Jennie, en desacuerdo con la idea, entrelaza sus manos en el cabello de Lisa, haciéndolas sostenerse mutuamente mientras sus miradas se crucen.
-Entonces, ¿por qué no dejamos que alguien más se encargue de ellos por un rato y nos concedemos un momento de diversión? No puedes ir por allí rompiendo tradiciones, Lalisa.
-¡Ok,ok!- Responde Lisa con entusiasmo.
- Ven aquí, déjame enseñarte por qué eres mi tipo de amor y mi chica de todas las noches. - Dice Jennie mientras Lisa la deja caer en su cama.
- Mm, cuento con ello. - Murmura Lisa mientras se quita la sudadera por la cabeza antes de acercarse a Jennie.

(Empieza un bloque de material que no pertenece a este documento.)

-- ==== Sys2Proof/Machine/State.lean ====
section
/-! DEFINITION. The state of the device: every register, store and unit that the manual names, as plain data. Each
structure's default is its value right after reset; where the manual states none the value is zero or empty, log
entry 1 (registers) and log entry 2 (memory). Levels: while a trap handler runs, what the frozen schedule has in flight
keeps the handler depth it was scheduled at, and only what belongs to the running level advances (R411, R418). -/

namespace Sys2Proof.Machine

/-! ### A context -/

/-- One entry of the loop stack (R84). -/
structure LoopEntry where
  start : CodeAddr
  fin : CodeAddr
  count : BitVec 32
  deriving DecidableEq, Repr

/-- The register files that the landing buffer writes; their numbers are DKIND of R414. -/
inductive LReg where
  | g | p | lap
  deriving DecidableEq, Repr

/-- One entry of the landing buffer (R68, R70): the value lands at virtual cycle `due`. -/
structure Landing where
  kind : LReg
  idx : Nat
  val : Word
  due : Nat
  deriving DecidableEq, Repr

/-- What a context is doing (R96, R97, R360, R431). -/
inductive RunState where
  /-- Holds no launch, or its launch has not started. -/
  | idle
  | running
  /-- END has issued; the context drains its landings and streams (R96). -/
  | ending
  /-- Drained after END; stays so until its launch retires (R333). -/
  | stopped
  /-- SLEEP has issued; the landing buffer drains (R97). -/
  | sleeping
  /-- RFT has issued; the handler's landings and streams drain before the record is read (R420). -/
  | returning
  | dormant
  /-- Stopped by the starter after a YIELD under a drain (R360), landings emptying or empty. -/
  | drained
  /-- Stopped at a nested fault or without a vector, its state frozen (R422, R423). -/
  | wedged
  | retired
  deriving DecidableEq, Repr

/-- The streams of R414, by their KIND numbers. -/
inductive StreamKind where
  | mma | tldm | lattice | mload
  deriving DecidableEq, Repr

/-- One cell's event of a slot or stream. -/
structure CellEv where
  cell : Nat
  item : EvItem
  deriving DecidableEq, Repr

/-- A stream in progress (R143, R179, R194, R212): its C slot, the registers captured at its issue, what it has read. -/
structure Stream where
  kind : StreamKind
  /-- Handler depth it was issued at. -/
  level : Nat
  form : CForm
  /-- Address of the issuing bundle. -/
  pc : CodeAddr
  /-- Virtual cycle of its issue, in its level's count; negative where a handler has set the virtual time of the record below what
  the stream has done (R420). -/
  start : Int
  done : Nat
  left : Nat
  /-- Formats of the operands after region resolution (R172, R212): codes of R54. -/
  fa : Nat
  fb : Nat
  /-- The geometry register and the bound squads at its issue (R182, R183). -/
  geom : Word
  held : BitVec 4
  /-- LQNEAR rather than LQSCALE, for the lattice kind. -/
  writes : Bool
  /-- Register operands by cell: A at 2 × cell, B at 2 × cell + 1 (R429). -/
  cap : SMap Frag
  /-- Rows read so far, at cell × 64 + row. -/
  rows : SMap Row
  /-- Watchpoints that were set before its issue govern it: bit n for watchpoint n as it then stood (R342, R426). -/
  watch : List (Nat × List Word)
  /-- Events of the steps performed since the last record was appended (R189). -/
  evs : List CellEv
  /-- Value of now() in event records: the issue's virtual time (R122). -/
  evVt : Word
  /-- SYS.EVTRAP, the channel register that RT names, and the region tables of its cells, as they stood at its issue: a later
  SYSW governs later bundles only (R118, R336). -/
  evtrap : Word := 0
  chan : Word := 0
  rgn : SMap (SMap Word) := []
  /-- The update of an MLOAD has been performed (R194): a trap in its cycle does not perform it again. -/
  loaded : Bool := false
  deriving DecidableEq, Repr

/-- An advance of a handle not yet published to producers (R94): the handle, whether it is a fill, the slots, and what
it waits for: cycle of its issue and the cycle its accesses are done, at its level. -/
structure Advance where
  handle : Nat
  fill : Bool
  n : Nat
  level : Nat
  due : Nat
  deriving DecidableEq, Repr

/-- A CMEM load of a context that has not landed: level, landing cycle, its bytes (R94). -/
structure CmemLoad where
  level : Nat
  due : Nat
  off : Nat
  len : Nat
  deriving DecidableEq, Repr

/-- A wake entry of a handle (R297). -/
structure Wake where
  handle : Nat
  handler : CodeAddr
  station : BitVec 8
  lap : Word
  deriving DecidableEq, Repr

/-- A judge operation of a context (R289): the +1 of a BSEND with its baton, or the batch of a PROG. -/
inductive JudgeOp where
  /-- destination unit, handle, handler, payload; station and lap; package when the baton leaves this one (R294). -/
  | bsend (station : Nat) (lap : Word) (unit handle : Nat) (handler : BitVec 16) (pkg : Option Nat) (payload : List Byte)
  | prog (batch : List (Nat × Word × Int))
  deriving DecidableEq, Repr

/-- A cause that waits for delivery (R413): its code, slot, causing bundle where there is one, detail, WSKIP, and
whether it arose during a rail change (R379). -/
structure Pending where
  cause : BitVec 16
  slot : Nat
  fpc : Option CodeAddr
  info : Word
  wskip : Bool
  latched : Bool := false
  deriving DecidableEq, Repr

/-- A slot's numeric events, gathered until the bundle's records are appended (R121). -/
structure Raise where
  slot : Nat
  evs : List CellEv
  deriving DecidableEq, Repr

/-- How the address about to be fetched was reached, for the record of a fetch fault (R42). -/
inductive Via where
  /-- In sequence, at entry or at resumption. -/
  | seq
  /-- By the transfer of the bundle at `fpc`, to the 64-bit target. -/
  | transfer (fpc : CodeAddr) (target : Word)
  /-- By the fall through of the bundle at `fpc` past the stream's end. -/
  | fell (fpc : CodeAddr)
  deriving DecidableEq, Repr

/-- The bundle in issue, from its fetch to its end (R49, R82, R412). -/
structure Issue where
  pc : CodeAddr
  /-- The sequential next address of R82. -/
  next : CodeAddr
  hdr : BitVec 6 × BitVec 3
  s0 : Instr
  s1 : Instr
  m : Instr
  c : Instr
  f : Instr
  /-- The whole-bundle check has passed; slots are not checked again. -/
  checked : Bool
  /-- Completed slots, bit n for slot code n. -/
  done : BitVec 5
  /-- A taken transfer's 64-bit target (R82). -/
  target : Option Word
  /-- Numeric events of the slots so far. -/
  raises : List Raise
  /-- A watchpoint match of this bundle: slot and INFO (R426). -/
  watch : Option (Nat × Word)
  /-- A fault of a slot after issue: slot, cause, INFO (R412, R438). -/
  late : Option (Nat × BitVec 16 × Word)
  /-- The code of a TRAP (R98). -/
  user : Option (BitVec 16)
  /-- What the context does after the bundle: goes on, or drains for END, SLEEP, RFT or the starter. -/
  ending : RunState
  /-- SYS.EVTRAP as it governs the bundle: a SYSW of its own governs later ones (R336). -/
  evtrap : Word := 0
  deriving DecidableEq, Repr

/-- What a resumed bundle keeps from its fault record (R412, R420). -/
structure Resume where
  cmask : BitVec 5
  npc : Option CodeAddr
  deriving DecidableEq, Repr

/-- The trap registers of a handler level below the running one (R416, R420). -/
structure TrapLevel where
  /-- What the frozen schedule was doing: it goes on ending, sleeping or stopping after its return (R96, R97, R360). -/
  run : RunState
  tcause : Word
  taddr : Word
  trec : Word
  read : Bool
  recVt : Word
  deriving DecidableEq, Repr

La habitación es un remolino de emociones y sonidos: susurros, risas, gemidos y el palpitar acelerado del amor compartido entre Jennie y Lisa. Cada gesto, cada mirada, es un tributo a su conexión profunda y eterna. En ese instante, el tiempo parece detenerse, creando un universo íntimo donde solo existen ellas, entregadas por completo a la pasión y al amor que las une. En ese santuario de amor y complicidad, son la razón de ser la una para la otra, dejando que la intensidad de su relación fluya libremente.